34 Years on Hama massacre: Assad doctrine has not changed
Joyce Karam/Al Arabiya/February 04/16
“What are you talking about, 7000…No,no. We killed 38,000”, those were the words of former Syrian General Rifaat Assad in1982 as recounted by Thomas Friedman in his book “From Beirut to Jerusalem”. Rifaat, who is now in exile, was exulting about the number of Syrians his forces killed in Hama 34 years ago, quashing a rebellion against his brother’s dictatorship and setting the stage to what has followed. The ghosts of Hama today hover all over Syria, cementing the pillars of the Assad doctrine to rule by fear and hold on to power at any cost even if it means surrendering the country to devastation, radicalization and ultimate death. From father to uncle to son, the Assad playbook has not changed, copying the narrative of Hama to Homs, Douma, Ghouta, Idlib, Daraa and Aleppo, and in the process leaving behind more than 250 thousands dead, millions displaced, and a society in shambles.
Assad’s playbook
The 3-week assault on Hama in 1982 has laid the ground for how the Assad regime reacts to any signs of rebellion later. Not coincidentally, the same horror tactics utilized in Hama in 1982 with Assad the father were replicated by the son across Syria following the 2011 uprising. In a chilling report by Amnesty International in 2012, survivors of the Hama massacre give their account of what happened, describing images of the dead splintered in the streets, left to be eaten by dogs and as a red flag for those whose lives were spared. Snipers were on the roofs, neighborhoods were razed and one survivor recalls the the attack on Mas’oud Mosque, where “some 60 men were killed before the security forces cut off their fingers and placed them along the mosque’s walls.” She tells Amnesty “for around two years after the massacre, no one dared remove the fingers. They were so frightened.”
The ghosts of Hama today hover all over Syria, cementing the pillars of the Assad doctrine to rule by fear and hold on to power at any cost even if it means surrendering the country to devastation, radicalization and ultimate death. Chopping fingers, slitting throats and maiming children comes to haunt the Syrians 30 years later, with the bodies of teenagers from Daraa who sparked the uprising in 2011 being tortured by the same Assad security apparatus that produced Hama. When that has proven insufficient to suppress the 2011 rebellion, the regime unleashed a blood quenching campaign, that has since broken Syria, rendering it to the mercy of militias, air bombardment, and on the path to fragmentation. While Assad the father benefitted from a media blackout in 1982, and intricate balance he had fostered regionally and globally with both the USSR and the West to avoid international backlash, the son was not as calculated. Bashar Assad borrowed the brutality from his father but not the geopolitical shrewdness. In his 16 years in office, he lost Lebanon, is abhorred regionally, grew dependent on Iran and Russia, and has turned Syria into a hub for sectarian militias and proxy battles attracting mercenaries from Baghdad to Minnesota.

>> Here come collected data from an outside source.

/-- R429 and R430: RTT outside a handler raises cause 0x01. That an entry which is READY only because a lane left a join during the
handler continues at the frame's PC too is the model's reading (log 19). In a handler of one split, with the windows as at entry, no result
pending and no store outstanding, it reads the frame and leaves the handler: s56 to s63, the conditions, and p0 to p6 and v0
to v3 of each live lane come from the frame, every READY split continues at the PC that the frame holds for it, and nothing
else of the lanes, of the other s registers, of the flags and of the mode changes. -/
def Sys2Proof.Claims.ReturnFromTrap : Prop :=
  ∀ s x, s.running = some x →
    (x.gr.handler = none → exec .rtt s = trapAt s x 1 x.sp.mask (firstWord .rtt) 0) ∧
    (∀ h s1 (fr : List (Byte × Bool)), x.gr.handler = some h → x.gr.splits.length ≤ 1 →
      (∀ l, Mask.has x.gr.live l = true → (x.gr.lane l).wb = h.wbs.getD l 0) → x.gr.pend = [] →
      s.storesOut x.gr.uid = false →
      s.agentRead x.gr.ctx { priv := true } [0] (partsOf (s.frameAddr x.gr.ctx x.core x.slot) 320) = (.ok fr, s1) →
      s1.group x.core x.slot = some x.gr →
      let word := fun (o n : Nat) => leNat (((fr.map Prod.fst).drop o).take n)
      ∃ t g, exec .rtt s = .next t ∧ t.group x.core x.slot = some g ∧ g.handler = none ∧ t.mem = s1.mem ∧
        (∀ i, i < 8 → g.uni.sr (56 + i) = BitVec.ofNat 32 (word (4 * i) 4)) ∧
        (∀ k, k < 56 ∨ 64 ≤ k → g.uni.sr k = x.gr.uni.sr k) ∧
        g.uni.conds = BitVec.ofNat 7 (word 168 1) ∧
        { g.uni with s := [], conds := 0 } = { x.gr.uni with s := [], conds := 0 } ∧
        (∀ l, Mask.has x.gr.live l = true →
          (g.lane l).preds = BitVec.ofNat 7 (word (160 + l) 1) ∧
          (∀ i, i < 4 → (g.lane l).v i = BitVec.ofNat 32 (word (192 + 32 * i + 4 * l) 4)) ∧
          (∀ k, k < (x.gr.lane l).wb ∨ (x.gr.lane l).wb + 4 ≤ k → mgetD (g.lane l).regs k 0 = mgetD (x.gr.lane l).regs k 0) ∧
          { g.lane l with regs := [], preds := 0 } = { x.gr.lane l with regs := [], preds := 0 }) ∧
        (∀ l, Mask.has x.gr.live l = false → g.lane l = x.gr.lane l) ∧
        ∀ e q, mget g.splits e = some q → q.st = .ready → q.pc = BitVec.ofNat 47 (word (32 + 8 * e) 8))

/-- R430: RTT in a handler of more than one split, or with a window moved, is a double fault: a context fault 0x14 with
secondary cause 0x13, recorded for the context, and nothing of the group changes. -/
def Sys2Proof.Claims.BadReturnIsAContextFault : Prop :=
  ∀ s x h, s.running = some x → x.gr.handler = some h →
    (x.gr.splits.length > 1 ∨ ∃ l, Mask.has x.gr.live l = true ∧ (x.gr.lane l).wb ≠ h.wbs.getD l 0) →
    ∃ t, exec .rtt s = .next t ∧ t.group x.core x.slot = s.group x.core x.slot ∧ t.mem = s.mem ∧
      (t.ctx x.gr.ctx).faults = (s.ctx x.gr.ctx).faults ++ [⟨0x14, 0x13, x.core, x.slot, Pc.addr x.sp.pc, 0⟩]

/-- ReturnFromTrap; BadReturnIsAContextFault: all of these hold. -/
def Obligations.TrapsReturn : Prop :=
  Sys2Proof.Claims.ReturnFromTrap ∧ Sys2Proof.Claims.BadReturnIsAContextFault

/-! ### Calls, returns, the end of lanes, YIELD and NAP -/

/-- R121 and R124: CALL and CALLX move the window of each active lane up by k registers, spill the words that the pool cannot
keep, zero the new registers, put the return address into v31 of the new window (with k / 8 in its low bits), and go to the
target. RET moves the window back by what v31 says, fills the words that the pool does not hold, and goes where v31 says. The
words that stay resident keep their values. With no active lane they only go on. -/
def Sys2Proof.Claims.CallsAndReturnsMoveTheWindow : Prop :=
  ∀ s x b, s.running = some x → mget s.blocks x.gr.blk = some b →
    (∀ (o : CallO) (tgt : Nat → DWord), (∀ l, tgt l = Pc.addr (x.sp.pc + o.d.signExtend 47)) →
      CallRuns s x b (.call o) (x.active o.g) (8 * o.k.toNat) tgt) ∧
    (∀ (o : CallxO) (tgt : Nat → DWord), (∀ l, tgt l = (x.gr.lane l).vPair o.a.toNat) →
      (∀ l, Mask.has (x.active o.g) l = true → (tgt l).toNat % 4 = 0 ∧ canonical (tgt l) = true) →
      CallRuns s x b (.callx o) (x.active o.g) (8 * o.k.toNat) tgt) ∧
    (∀ o : G0, let wb := fun l => (x.gr.lane l).wb - 8 * ((x.gr.lane l).v 31 &&& 3).toNat
      x.active o.g ≠ 0 → x.gr.pending (x.active o.g) = false →
      (∀ l, Mask.has (x.active o.g) l = true →
        (x.gr.lane l).v 31 &&& 3 ≠ 0 ∧ 8 * ((x.gr.lane l).v 31 &&& 3).toNat ≤ (x.gr.lane l).wb) →
      (s.pseWords x.gr.ctx (s.spillArea x.gr.ctx x.core x.slot) false
        ((lanesOf (x.active o.g)).flatMap fun l => wordRange l (wb l) (x.gr.lane l).stk)).1.1 = [] →
      ∃ t g, exec (.ret o) s = .next t ∧ t.group x.core x.slot = some g ∧
        ((∀ l, Mask.has (x.active o.g) l = true → (x.gr.lane l).stk ≤ wb l) → GroupAndCounters s t x g) ∧
        (∀ l, Mask.has (x.active o.g) l = true →
          (g.lane l).wb = wb l ∧ (g.lane l).stk = min (x.gr.lane l).stk (wb l) ∧
          (∀ r, r < 32 → (x.gr.lane l).stk ≤ wb l + r → (g.lane l).v r = mgetD (x.gr.lane l).regs (wb l + r) 0) ∧
          (g.lane l).preds = (x.gr.lane l).preds ∧ (g.lane l).flags = (x.gr.lane l).flags) ∧
        (∀ l, Mask.has (x.active o.g) l = false → g.lane l = x.gr.lane l) ∧
        (Apart x → ∀ l, Mask.has x.sp.mask l = true → ∃ k q, mget g.splits k = some q ∧ Mask.has q.mask l = true ∧ q.st = .ready ∧
          q.pc = if Mask.has (x.active o.g) l then
              Pc.of (pairOf ((x.gr.lane l).v 31 &&& 0xFFFFFFFC) (hiOf (Pc.addr x.sp.pc))) else Pc.plus x.sp.pc 4) ∧
        { g with splits := [], lanes := [] } = { x.gr with splits := [], lanes := [] }) ∧
    (∀ o : CallO, IdleGoesOn (.call o) o.g 4) ∧ (∀ o : CallxO, IdleGoesOn (.callx o) o.g 4) ∧ ∀ o : G0, IdleGoesOn (.ret o) o.g 4

/-- R121: the checks of a call of k registers whose targets are aligned and canonical: a target outside the region of the next
instruction raises cause 0x05 in the lanes whose targets are so, with that of the lowest (the value in s60:s61: log 17); else
a lane whose resident range would have to begin above the spill limit raises cause 0x08 in all such lanes, with the largest need
of an active lane in s60 and the limit in s61. -/
def Sys2Proof.Claims.CallFaults (i : Instr) (gd : Guard) (k : Nat) (tgt : Ex → Nat → DWord) : Prop :=
  ∀ s x b (m : Mask), s.running = some x → mget s.blocks x.gr.blk = some b → x.gr.pending (x.active gd) = false → m ≠ 0 →
    let a := x.active gd
    let need := fun l => max (x.gr.lane l).stk ((x.gr.lane l).wb + k + 32 - b.stack)
    let far := fun l => hiOf (tgt x l) ≠ hiOf (Pc.addr (Pc.plus x.sp.pc 4))
    (∀ l, Mask.has a l = true → (tgt x l).toNat % 4 = 0 ∧ canonical (tgt x l) = true) →
    (∀ l, Mask.has m l = true → (∀ j, j < l → Mask.has m j = false) →
      (∀ j, Mask.has m j = true ↔ Mask.has a j = true ∧ far j) →
      exec i s = trapAt s x 5 m (loOf (tgt x l)) (hiOf (tgt x l))) ∧
    (∀ l, (∀ j, Mask.has a j = true → ¬far j) → (∀ j, Mask.has m j = true ↔ Mask.has a j = true ∧ b.limit < need j) →
      Mask.has a l = true → (∀ j, Mask.has a j = true → need j ≤ need l) →
      exec i s = trapAt s x 8 m (BitVec.ofNat 32 (need l)) (BitVec.ofNat 32 b.limit))

/-- R121, R123 and R124: the faults of CALL, CALLX and RET. A target of CALLX that is not a multiple of 4 raises cause 0x07, and else one
that is not canonical cause 0x05 (R98). RET: the first active lane whose v31 holds a frame of size 0 (cause 0x07), or one below
the bottom of the stack (cause 0x08), decides the cause, and the active lanes that fail its check are named. -/
def Sys2Proof.Claims.StackFaults : Prop :=
  (∀ o : CallO, Sys2Proof.Claims.CallFaults (.call o) o.g (8 * o.k.toNat) fun x _ => Pc.addr (x.sp.pc + o.d.signExtend 47)) ∧
  (∀ o : CallxO, Sys2Proof.Claims.CallFaults (.callx o) o.g (8 * o.k.toNat) fun x l => (x.gr.lane l).vPair o.a.toNat) ∧
  ∀ s x b, s.running = some x → mget s.blocks x.gr.blk = some b →
    (∀ (o : CallxO) (m : Mask) (l : Nat), x.gr.pending (x.active o.g) = false → Mask.has m l = true →
      (∀ k, k < l → Mask.has m k = false) →
      let tgt := fun k => (x.gr.lane k).vPair o.a.toNat
      ((∀ k, Mask.has m k = true ↔ Mask.has (x.active o.g) k = true ∧ (tgt k).toNat % 4 ≠ 0) →
        exec (.callx o) s = trapAt s x 7 m (firstWord (.callx o)) 0) ∧
      ((∀ k, Mask.has (x.active o.g) k = true → (tgt k).toNat % 4 = 0) →
        (∀ k, Mask.has m k = true ↔ Mask.has (x.active o.g) k = true ∧ canonical (tgt k) = false) →
        exec (.callx o) s = trapAt s x 5 m (loOf (tgt l)) (hiOf (tgt l)))) ∧
    (∀ (o : G0) (m : Mask) (l : Nat), x.gr.pending (x.active o.g) = false → Mask.has (x.active o.g) l = true →
      let cause := fun k => if (x.gr.lane k).v 31 &&& 3 = 0 then 7
        else if (x.gr.lane k).wb < 8 * ((x.gr.lane k).v 31 &&& 3).toNat then 8 else 0
      cause l ≠ 0 → (∀ k, k < l → Mask.has (x.active o.g) k = true → cause k = 0) →
      (∀ k, Mask.has m k = true ↔ Mask.has (x.active o.g) k = true ∧ cause k = cause l) →
      exec (.ret o) s = if cause l = 7 then trapAt s x 7 m ((x.gr.lane l).v 31) 0
        else trapAt s x 8 m 0 (BitVec.ofNat 32 b.limit))

/-- CallsAndReturnsMoveTheWindow; StackFaults: all of these hold. -/
def Obligations.CallsReturnsAndStackFaults : Prop :=
  Sys2Proof.Claims.CallsAndReturnsMoveTheWindow ∧ Sys2Proof.Claims.StackFaults

/-- R109 and R85: EXIT of some lanes takes them out of the group and of every join, and the others go on; in an episode their
rays end (R329); YIELD and NAP, and
the events that end a nap and a yield. -/
def Sys2Proof.Claims.ExitYieldAndNap : Prop :=
  ∀ s x, s.running = some x → x.sp.st = .ready → Map.sorted x.gr.splits = true →
    (∀ o : G0, x.active o.g ≠ 0 → x.active o.g ≠ x.gr.live → x.gr.pending (x.active o.g) = false →
      (∀ b n, mget s.blocks x.gr.blk = some b → b.kind ≠ .episode n) →
      ∃ t g, exec (.exit o) s = .next t ∧ GroupAndCounters s t x g ∧ g.live = x.gr.live &&& ~~~ (x.active o.g) ∧
        (∀ n, n < 8 → g.joinAt n = leftJoin (x.gr.joinAt n) (x.active o.g)) ∧
        mget g.splits x.entry = (if x.sp.mask &&& ~~~ (x.active o.g) = 0 then none else
          (mget x.gr.splits x.entry).map (fun sp => { moved 4 sp with mask := x.sp.mask &&& ~~~ (x.active o.g) })) ∧
        { g with splits := [], joins := [], live := 0 } = { x.gr with splits := [], joins := [], live := 0 }) ∧
    (∀ (o : G0) (b : Block) n, x.active o.g ≠ 0 → x.active o.g ≠ x.gr.live → x.gr.pending (x.active o.g) = false →
      mget s.blocks x.gr.blk = some b → b.kind = .episode n →
      ∃ t g, exec (.exit o) s = .next t ∧ t.group x.core x.slot = some g ∧ g.live = x.gr.live &&& ~~~ (x.active o.g) ∧
        t.mem = s.mem ∧ (∀ c k, ¬(c = x.core ∧ k = x.slot) → t.group c k = s.group c k) ∧
        ∀ l, Mask.has (x.active o.g) l = true → mget t.rays (x.gr.ctx * 2 ^ 24 + (x.gr.lane l).ray.toNat) = none) ∧
    (∀ (o : G0) (b : Block), x.active o.g = x.gr.live → x.gr.live ≠ 0 → x.gr.pending x.gr.live = false →
      mget s.blocks x.gr.blk = some b → (∃ n, b.kind = .launch n) → b.ended.length + 1 < b.groups → x.gr.holds = [] →
      ∃ t b', exec (.exit o) s = .next t ∧ t.group x.core x.slot = none ∧ mget t.blocks x.gr.blk = some b' ∧
        b'.ended = b.ended ++ [x.gr.idx] ∧ { b' with ended := [] } = { b with ended := [] } ∧ t.mem = s.mem ∧
        (∀ c k, ¬(c = x.core ∧ k = x.slot) → t.group c k = s.group c k)) ∧
    (∀ o : G0, x.active o.g ≠ 0 → ∃ t g, exec (.yield o) s = .next t ∧ OnlyGroup s t x g ∧
      mget g.splits x.entry = (mget x.gr.splits x.entry).map (fun sp => { moved 4 sp with yield := some (s.now + 64, []) }) ∧
      (∀ k, k ≠ x.entry → mget g.splits k = mget x.gr.splits k) ∧ { g with splits := [] } = { x.gr with splits := [] }) ∧
    (∀ (o : B1) (l : Nat), Mask.has (x.active o.g) l = true → (∀ k, k < l → Mask.has (x.active o.g) k = false) →
      (VSrc.val o.b (x.gr.lane l)).toNat % 65536 ≠ 0 → ∃ t g, exec (.nap o) s = .next t ∧ OnlyGroup s t x g ∧
      mget g.splits x.entry = (mget x.gr.splits x.entry).map (fun sp =>
        { moved (VSrc.len o.b) sp with st := .nap (s.now + (VSrc.val o.b (x.gr.lane l)).toNat % 65536) }) ∧
      (∀ k, k ≠ x.entry → mget g.splits k = mget x.gr.splits k) ∧ { g with splits := [] } = { x.gr with splits := [] })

A recipe for radicalization
Assad’s aerial bombardment, use of chemical weapons, and resorting to blockades and starvation as weapons of war has kept him in power but has completely suffocated Syria. Today, the most notorious extremist groups from the so-called Islamic State to Jabhat Nusra to Iraqi Shia militias and Hezbollah, roam freely and control territory in Syria. The state political and economic infrastructure is depleted, and core principles that defined the Syrian Arab identity are replaced by a sectarian and vengeful narrative. The winners of Hama in 1982 were not just the Assad regime and his security apparatus, but also the radicals who exploited those atrocities, to go underground, organize and put together the early cornerstones of Al-Qaeda. It is the likes of Abu Musaab Al-Soori, an extremist with Al-Qaeda who is implicated in terrorist attacks from Spain to Afghanistan, who joined the early ranks of Al-Qaeda after surviving the Hama massacre. In this context, as long as the linkage between authoritarian regimes and the birth of extremism is ignored, there is no plausible way to defeat ISIS or Al-Qaeda or their affiliates. Assad and the radicals are interdependent on each other, and the horror of the first translates into the rise of the second, while borrowing the same tactics. A carbon copy of Assad’s horrors in Hama in 1982, was seen in Palmyra in 2015 where bodies were also left in the streets by ISIS in an attempt to gain the population’s submission. Syria, three and half decades after Hama, is a corpse of a state and a society shattered by the bombs of the dictator and the swords of the radicals. Resurrecting Syria can neither happen with the same playbook and rules that broke it, nor without justice for those whose ashes were left in the streets of Hama and for the many innocent lives desecrated by its rulers.